Closely related to this is the relationship between energy markets, technology and development. Technological development has affected all aspects of human life and will substantially affect the availability of energy sources and uses. The remarkable technological development in exploring, producing, refining, and processing oil and gas during the last decade has affected the costs structures, and has helped as well to make available environmentally sound petroleum products at reasonable price. This development is expected to continue, which makes oil and gas of paramount importance to global energy balance for the coming decades. The cost of energy technologies and their adaptability to the environment and their acceptance by consumers will be the principle factors for the success of these technologies.
We cannot talk about energy in this forum without considering its relationship with sustainable development because there is an international conviction that the production and consumption of energy have to take into account the safety and development of the environment in order to satisfy the needs of the present generation while securing the right of future generations to a sound and healthy environment as well as to an adequate resources. In this context the phenomenon of climatic change and the international agreements and commitments related to it, will be a fertile field for dialogue. Just as we agree that it is important to set up a balanced environmental system, which takes into account the different levels of development between countries, we also urge the establishment of a balanced and free trading system. Both systems, we believe, can secure for oil and gas important roles in the future.

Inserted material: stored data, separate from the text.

/-- Check 3 of a Move command (R136 to R138); of fields compared with each other the one at the highest offset failed (R219).
MV_GATHER_REQ's device state is R166's own check; a LENGTH of 0, for which R138 gives it no range, passes here (DESIGN CHOICE,
log entry 75). -/
def mvDesc (tds : Table TDesc) (e : List Byte) : Option Nat :=
  let op := eOpcode e
  let rf := mvRowField e
  if op = 0x60 then
    let addrSide := !mvSrcSp e || !mvDstSp e
    firstBad
      [ (3, eQos e == 15),
        (24, mvSrcSp e && mvSideBad (refAt tds e 24 true false)),
        (30, !mvSrcSp e && decide (leAt e 30 2 ≠ 0)),
        (32, mvDstSp e && mvSideBad (refAt tds e 32 false true)),
        (38, !mvDstSp e && decide (leAt e 38 2 ≠ 0)),
        (40, mvLengthBad tds e),
        (44, decide (leAt e 44 4 / 4 ≠ 0)),
        (48, mvRowsBad tds e addrSide),
        (52, !mvSrcSp e && decide (rf ≠ 0) && decide (mvSrcStride e < rf)),
        (56, !mvDstSp e && decide (rf ≠ 0) && decide (mvDstStride e < rf)),
        reservedBad e 60 64 ]
  else if op = 0x61 then
    firstBad
      [ (3, eQos e == 15), reservedBad e 24 32,
        (32, mvDstSp e && mvSideBad (refAt tds e 32 false true)),
        (38, !mvDstSp e && decide (leAt e 38 2 ≠ 0)),
        (40, mvLengthBad tds e || decide (mvLength e % 4 ≠ 0)),
        (44, decide (leAt e 44 4 / 4 ≠ 0) || bit (leAt e 44 1) 0),
        (52, mvRowsBad tds e (!mvDstSp e)),
        (56, !mvDstSp e && decide (rf ≠ 0) && decide (mvDstStride e < rf)),
        reservedBad e 60 64 ]
  else if op = 0x62 then
    let cnt := leAt e 40 4
    let first := leAt e 44 4
    firstBad
      [ (3, eQos e == 15), (24, decide (mvSrc e % 64 ≠ 0)), (30, decide (leAt e 30 2 ≠ 0)), reservedBad e 32 40,
        (40, cnt == 0 || decide (128 < cnt)), (44, decide (127 < first) || decide (128 < first + cnt)),
        reservedBad e 48 64 ]
  else
    firstBad
      [ (3, eQos e == 15), (30, decide (leAt e 30 2 ≠ 0)), (38, decide (leAt e 38 2 ≠ 0)),
        (44, decide (leAt e 44 1 / 64 ≠ 0)), reservedBad e 45 64 ]

/-- Check 3 of a common command (R187 to R190), on whatever queue. -/
def commonDesc (k : QKind) (e : List Byte) : Option Nat :=
  let op := eOpcode e
  let qos := (3, k.engine && eQos e == 15)
  if op = 0 ∨ op = 1 then firstBad [qos, reservedBad e 24 64]
  else if op = 2 then firstBad [qos, reservedBad e 28 64]
  else if op = 3 then
    let b := leAt e 24 1
    firstBad [qos, (24, b % 4 == 3 || b / 4 % 4 == 0 || decide (b / 16 ≠ 0)), reservedBad e 25 64]
  else
    let v := leAt e 24 4
    let first := v % 1024
    let cnt := bits v 20 10
    let stepBy := if bit v 21 then 32 else 1
    firstBad [qos, (24, cnt == 0 || decide (1023 < first + (cnt - 1) * stepBy)), (26, decide (v / 2 ^ 23 ≠ 0)),
              reservedBad e 28 64]

/-- Check 3. -/
def descCheck (k : QKind) (tds : Table TDesc) (free : BitVec 1024) (e : List Byte) : Option Nat :=
  let op := eOpcode e
  if op < 6 then commonDesc k e
  else if op = 0x10 then mxDesc tds e
  else if vxOpcode op then vxDesc tds free e
  else if 0x60 ≤ op ∧ op < 0x64 then mvDesc tds e
  else none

Since we cannot talk about energy issues without considering their market, the liberalization of the energy market and the restructuring of oil and gas industry and its effect on investment, production, and prices, as well as national policies will be one of the main areas of dialogue in the forum. The oil industry is experiencing a stage of restructuring represented by mergers between major companies. This has its impact on markets and on the relationship between companies including national oil companies. Also related is the restructuring of energy markets and their liberalization on the free flow of oil trade. There is no doubt that this forum provides a suitable opportunity for discussing these issues and reaching appropriate solutions.
These are some of the issues on which we will base our discussions in this forum both in the four plenary sessions, and the bilateral deliberations. While thanking you for your patronage of this important forum, I hope that it will serve as a turning point in the dialogue between energy producers and consumers, as well as a model to be followed in international cooperation and dialogue in other areas for the safety and growth of global economy and the well-being of humanity.